Dataset entries -
►
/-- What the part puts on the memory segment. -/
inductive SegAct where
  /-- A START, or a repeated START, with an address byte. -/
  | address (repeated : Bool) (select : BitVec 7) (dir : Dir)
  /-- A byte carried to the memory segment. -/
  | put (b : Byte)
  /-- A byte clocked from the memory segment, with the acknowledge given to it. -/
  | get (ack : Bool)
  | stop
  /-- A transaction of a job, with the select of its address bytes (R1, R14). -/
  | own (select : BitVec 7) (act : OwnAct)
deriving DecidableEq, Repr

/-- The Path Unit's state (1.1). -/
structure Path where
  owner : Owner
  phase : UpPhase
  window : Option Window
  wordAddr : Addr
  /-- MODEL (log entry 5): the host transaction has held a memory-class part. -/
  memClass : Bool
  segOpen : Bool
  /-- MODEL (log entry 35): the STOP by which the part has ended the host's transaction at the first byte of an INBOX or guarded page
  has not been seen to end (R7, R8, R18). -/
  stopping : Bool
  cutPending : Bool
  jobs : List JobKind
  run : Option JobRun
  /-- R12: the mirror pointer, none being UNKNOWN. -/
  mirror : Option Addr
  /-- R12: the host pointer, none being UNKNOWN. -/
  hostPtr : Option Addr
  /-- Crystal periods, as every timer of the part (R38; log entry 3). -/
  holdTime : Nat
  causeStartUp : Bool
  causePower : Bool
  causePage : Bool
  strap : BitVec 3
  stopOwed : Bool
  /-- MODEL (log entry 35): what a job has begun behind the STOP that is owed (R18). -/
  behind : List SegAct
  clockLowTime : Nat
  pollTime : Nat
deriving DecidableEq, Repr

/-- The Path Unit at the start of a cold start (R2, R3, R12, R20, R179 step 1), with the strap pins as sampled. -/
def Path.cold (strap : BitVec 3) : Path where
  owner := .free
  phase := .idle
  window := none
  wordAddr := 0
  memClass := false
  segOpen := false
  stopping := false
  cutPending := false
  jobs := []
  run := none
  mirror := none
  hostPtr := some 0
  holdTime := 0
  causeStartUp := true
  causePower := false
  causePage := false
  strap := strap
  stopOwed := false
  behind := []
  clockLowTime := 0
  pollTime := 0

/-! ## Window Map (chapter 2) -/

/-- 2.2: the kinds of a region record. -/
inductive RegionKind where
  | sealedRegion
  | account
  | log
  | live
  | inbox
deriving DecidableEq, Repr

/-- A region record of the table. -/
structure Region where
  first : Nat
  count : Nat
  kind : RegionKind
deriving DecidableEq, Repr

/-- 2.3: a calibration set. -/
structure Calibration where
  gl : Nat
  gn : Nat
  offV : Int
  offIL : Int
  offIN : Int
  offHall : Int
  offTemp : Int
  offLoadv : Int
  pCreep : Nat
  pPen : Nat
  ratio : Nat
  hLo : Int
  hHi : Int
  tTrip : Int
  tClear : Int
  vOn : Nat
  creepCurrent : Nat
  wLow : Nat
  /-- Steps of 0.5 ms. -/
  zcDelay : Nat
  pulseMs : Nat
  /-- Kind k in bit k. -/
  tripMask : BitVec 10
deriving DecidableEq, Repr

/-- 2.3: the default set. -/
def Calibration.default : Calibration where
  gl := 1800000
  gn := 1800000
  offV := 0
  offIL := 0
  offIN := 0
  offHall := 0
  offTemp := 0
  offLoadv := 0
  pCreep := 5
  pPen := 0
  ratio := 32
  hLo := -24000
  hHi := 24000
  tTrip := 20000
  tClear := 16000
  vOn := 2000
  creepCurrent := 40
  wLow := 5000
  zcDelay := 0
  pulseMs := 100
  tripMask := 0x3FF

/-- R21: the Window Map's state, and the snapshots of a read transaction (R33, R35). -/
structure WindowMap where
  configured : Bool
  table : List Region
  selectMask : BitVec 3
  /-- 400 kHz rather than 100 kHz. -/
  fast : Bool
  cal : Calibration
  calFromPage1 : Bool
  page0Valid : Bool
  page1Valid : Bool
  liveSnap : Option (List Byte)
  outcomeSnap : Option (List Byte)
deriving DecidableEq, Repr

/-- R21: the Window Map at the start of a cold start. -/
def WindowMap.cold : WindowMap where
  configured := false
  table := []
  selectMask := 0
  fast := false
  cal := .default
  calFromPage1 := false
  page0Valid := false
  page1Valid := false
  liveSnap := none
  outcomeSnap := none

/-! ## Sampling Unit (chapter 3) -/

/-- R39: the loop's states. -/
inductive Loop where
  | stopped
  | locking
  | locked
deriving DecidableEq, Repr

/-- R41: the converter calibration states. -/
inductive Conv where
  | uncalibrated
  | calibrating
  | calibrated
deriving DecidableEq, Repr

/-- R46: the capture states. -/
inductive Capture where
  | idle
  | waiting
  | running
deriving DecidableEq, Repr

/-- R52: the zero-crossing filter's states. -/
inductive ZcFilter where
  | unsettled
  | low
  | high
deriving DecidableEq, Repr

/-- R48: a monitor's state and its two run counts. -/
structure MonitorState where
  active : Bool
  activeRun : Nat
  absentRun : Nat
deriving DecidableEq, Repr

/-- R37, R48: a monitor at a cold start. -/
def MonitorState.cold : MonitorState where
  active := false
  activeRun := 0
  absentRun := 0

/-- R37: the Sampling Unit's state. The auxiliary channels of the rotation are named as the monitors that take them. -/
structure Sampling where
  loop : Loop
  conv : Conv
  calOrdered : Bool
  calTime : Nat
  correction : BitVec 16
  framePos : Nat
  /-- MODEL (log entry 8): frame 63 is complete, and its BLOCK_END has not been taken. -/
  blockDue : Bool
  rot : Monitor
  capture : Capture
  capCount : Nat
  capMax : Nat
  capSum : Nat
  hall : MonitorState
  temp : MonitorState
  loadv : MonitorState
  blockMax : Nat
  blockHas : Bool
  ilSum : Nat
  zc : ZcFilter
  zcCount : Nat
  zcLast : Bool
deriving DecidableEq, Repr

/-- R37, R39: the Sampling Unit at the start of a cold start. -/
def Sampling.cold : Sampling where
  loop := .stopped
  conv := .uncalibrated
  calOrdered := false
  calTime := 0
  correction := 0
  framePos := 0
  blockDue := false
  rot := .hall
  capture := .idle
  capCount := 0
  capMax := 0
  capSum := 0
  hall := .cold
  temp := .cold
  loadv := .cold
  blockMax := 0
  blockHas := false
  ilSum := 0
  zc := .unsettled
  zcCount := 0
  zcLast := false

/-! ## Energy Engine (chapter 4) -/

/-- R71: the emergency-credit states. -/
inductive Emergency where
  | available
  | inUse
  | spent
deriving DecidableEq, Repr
◄
What you should do - Output the records above in their entirety, exactly.

Expected answer -
/-- What the part puts on the memory segment. -/
inductive SegAct where
  /-- A START, or a repeated START, with an address byte. -/
  | address (repeated : Bool) (select : BitVec 7) (dir : Dir)
  /-- A byte carried to the memory segment. -/
  | put (b : Byte)
  /-- A byte clocked from the memory segment, with the acknowledge given to it. -/
  | get (ack : Bool)
  | stop
  /-- A transaction of a job, with the select of its address bytes (R1, R14). -/
  | own (select : BitVec 7) (act : OwnAct)
deriving DecidableEq, Repr

/-- The Path Unit's state (1.1). -/
structure Path where
  owner : Owner
  phase : UpPhase
  window : Option Window
  wordAddr : Addr
  /-- MODEL (log entry 5): the host transaction has held a memory-class part. -/
  memClass : Bool
  segOpen : Bool
  /-- MODEL (log entry 35): the STOP by which the part has ended the host's transaction at the first byte of an INBOX or guarded page
  has not been seen to end (R7, R8, R18). -/
  stopping : Bool
  cutPending : Bool
  jobs : List JobKind
  run : Option JobRun
  /-- R12: the mirror pointer, none being UNKNOWN. -/
  mirror : Option Addr
  /-- R12: the host pointer, none being UNKNOWN. -/
  hostPtr : Option Addr
  /-- Crystal periods, as every timer of the part (R38; log entry 3). -/
  holdTime : Nat
  causeStartUp : Bool
  causePower : Bool
  causePage : Bool
  strap : BitVec 3
  stopOwed : Bool
  /-- MODEL (log entry 35): what a job has begun behind the STOP that is owed (R18). -/
  behind : List SegAct
  clockLowTime : Nat
  pollTime : Nat
deriving DecidableEq, Repr

/-- The Path Unit at the start of a cold start (R2, R3, R12, R20, R179 step 1), with the strap pins as sampled. -/
def Path.cold (strap : BitVec 3) : Path where
  owner := .free
  phase := .idle
  window := none
  wordAddr := 0
  memClass := false
  segOpen := false
  stopping := false
  cutPending := false
  jobs := []
  run := none
  mirror := none
  hostPtr := some 0
  holdTime := 0
  causeStartUp := true
  causePower := false
  causePage := false
  strap := strap
  stopOwed := false
  behind := []
  clockLowTime := 0
  pollTime := 0

/-! ## Window Map (chapter 2) -/

/-- 2.2: the kinds of a region record. -/
inductive RegionKind where
  | sealedRegion
  | account
  | log
  | live
  | inbox
deriving DecidableEq, Repr

/-- A region record of the table. -/
structure Region where
  first : Nat
  count : Nat
  kind : RegionKind
deriving DecidableEq, Repr

/-- 2.3: a calibration set. -/
structure Calibration where
  gl : Nat
  gn : Nat
  offV : Int
  offIL : Int
  offIN : Int
  offHall : Int
  offTemp : Int
  offLoadv : Int
  pCreep : Nat
  pPen : Nat
  ratio : Nat
  hLo : Int
  hHi : Int
  tTrip : Int
  tClear : Int
  vOn : Nat
  creepCurrent : Nat
  wLow : Nat
  /-- Steps of 0.5 ms. -/
  zcDelay : Nat
  pulseMs : Nat
  /-- Kind k in bit k. -/
  tripMask : BitVec 10
deriving DecidableEq, Repr

/-- 2.3: the default set. -/
def Calibration.default : Calibration where
  gl := 1800000
  gn := 1800000
  offV := 0
  offIL := 0
  offIN := 0
  offHall := 0
  offTemp := 0
  offLoadv := 0
  pCreep := 5
  pPen := 0
  ratio := 32
  hLo := -24000
  hHi := 24000
  tTrip := 20000
  tClear := 16000
  vOn := 2000
  creepCurrent := 40
  wLow := 5000
  zcDelay := 0
  pulseMs := 100
  tripMask := 0x3FF

/-- R21: the Window Map's state, and the snapshots of a read transaction (R33, R35). -/
structure WindowMap where
  configured : Bool
  table : List Region
  selectMask : BitVec 3
  /-- 400 kHz rather than 100 kHz. -/
  fast : Bool
  cal : Calibration
  calFromPage1 : Bool
  page0Valid : Bool
  page1Valid : Bool
  liveSnap : Option (List Byte)
  outcomeSnap : Option (List Byte)
deriving DecidableEq, Repr

/-- R21: the Window Map at the start of a cold start. -/
def WindowMap.cold : WindowMap where
  configured := false
  table := []
  selectMask := 0
  fast := false
  cal := .default
  calFromPage1 := false
  page0Valid := false
  page1Valid := false
  liveSnap := none
  outcomeSnap := none

/-! ## Sampling Unit (chapter 3) -/

/-- R39: the loop's states. -/
inductive Loop where
  | stopped
  | locking
  | locked
deriving DecidableEq, Repr

/-- R41: the converter calibration states. -/
inductive Conv where
  | uncalibrated
  | calibrating
  | calibrated
deriving DecidableEq, Repr

/-- R46: the capture states. -/
inductive Capture where
  | idle
  | waiting
  | running
deriving DecidableEq, Repr

/-- R52: the zero-crossing filter's states. -/
inductive ZcFilter where
  | unsettled
  | low
  | high
deriving DecidableEq, Repr

/-- R48: a monitor's state and its two run counts. -/
structure MonitorState where
  active : Bool
  activeRun : Nat
  absentRun : Nat
deriving DecidableEq, Repr

/-- R37, R48: a monitor at a cold start. -/
def MonitorState.cold : MonitorState where
  active := false
  activeRun := 0
  absentRun := 0

/-- R37: the Sampling Unit's state. The auxiliary channels of the rotation are named as the monitors that take them. -/
structure Sampling where
  loop : Loop
  conv : Conv
  calOrdered : Bool
  calTime : Nat
  correction : BitVec 16
  framePos : Nat
  /-- MODEL (log entry 8): frame 63 is complete, and its BLOCK_END has not been taken. -/
  blockDue : Bool
  rot : Monitor
  capture : Capture
  capCount : Nat
  capMax : Nat
  capSum : Nat
  hall : MonitorState
  temp : MonitorState
  loadv : MonitorState
  blockMax : Nat
  blockHas : Bool
  ilSum : Nat
  zc : ZcFilter
  zcCount : Nat
  zcLast : Bool
deriving DecidableEq, Repr

/-- R37, R39: the Sampling Unit at the start of a cold start. -/
def Sampling.cold : Sampling where
  loop := .stopped
  conv := .uncalibrated
  calOrdered := false
  calTime := 0
  correction := 0
  framePos := 0
  blockDue := false
  rot := .hall
  capture := .idle
  capCount := 0
  capMax := 0
  capSum := 0
  hall := .cold
  temp := .cold
  loadv := .cold
  blockMax := 0
  blockHas := false
  ilSum := 0
  zc := .unsettled
  zcCount := 0
  zcLast := false

/-! ## Energy Engine (chapter 4) -/

/-- R71: the emergency-credit states. -/
inductive Emergency where
  | available
  | inUse
  | spent
deriving DecidableEq, Repr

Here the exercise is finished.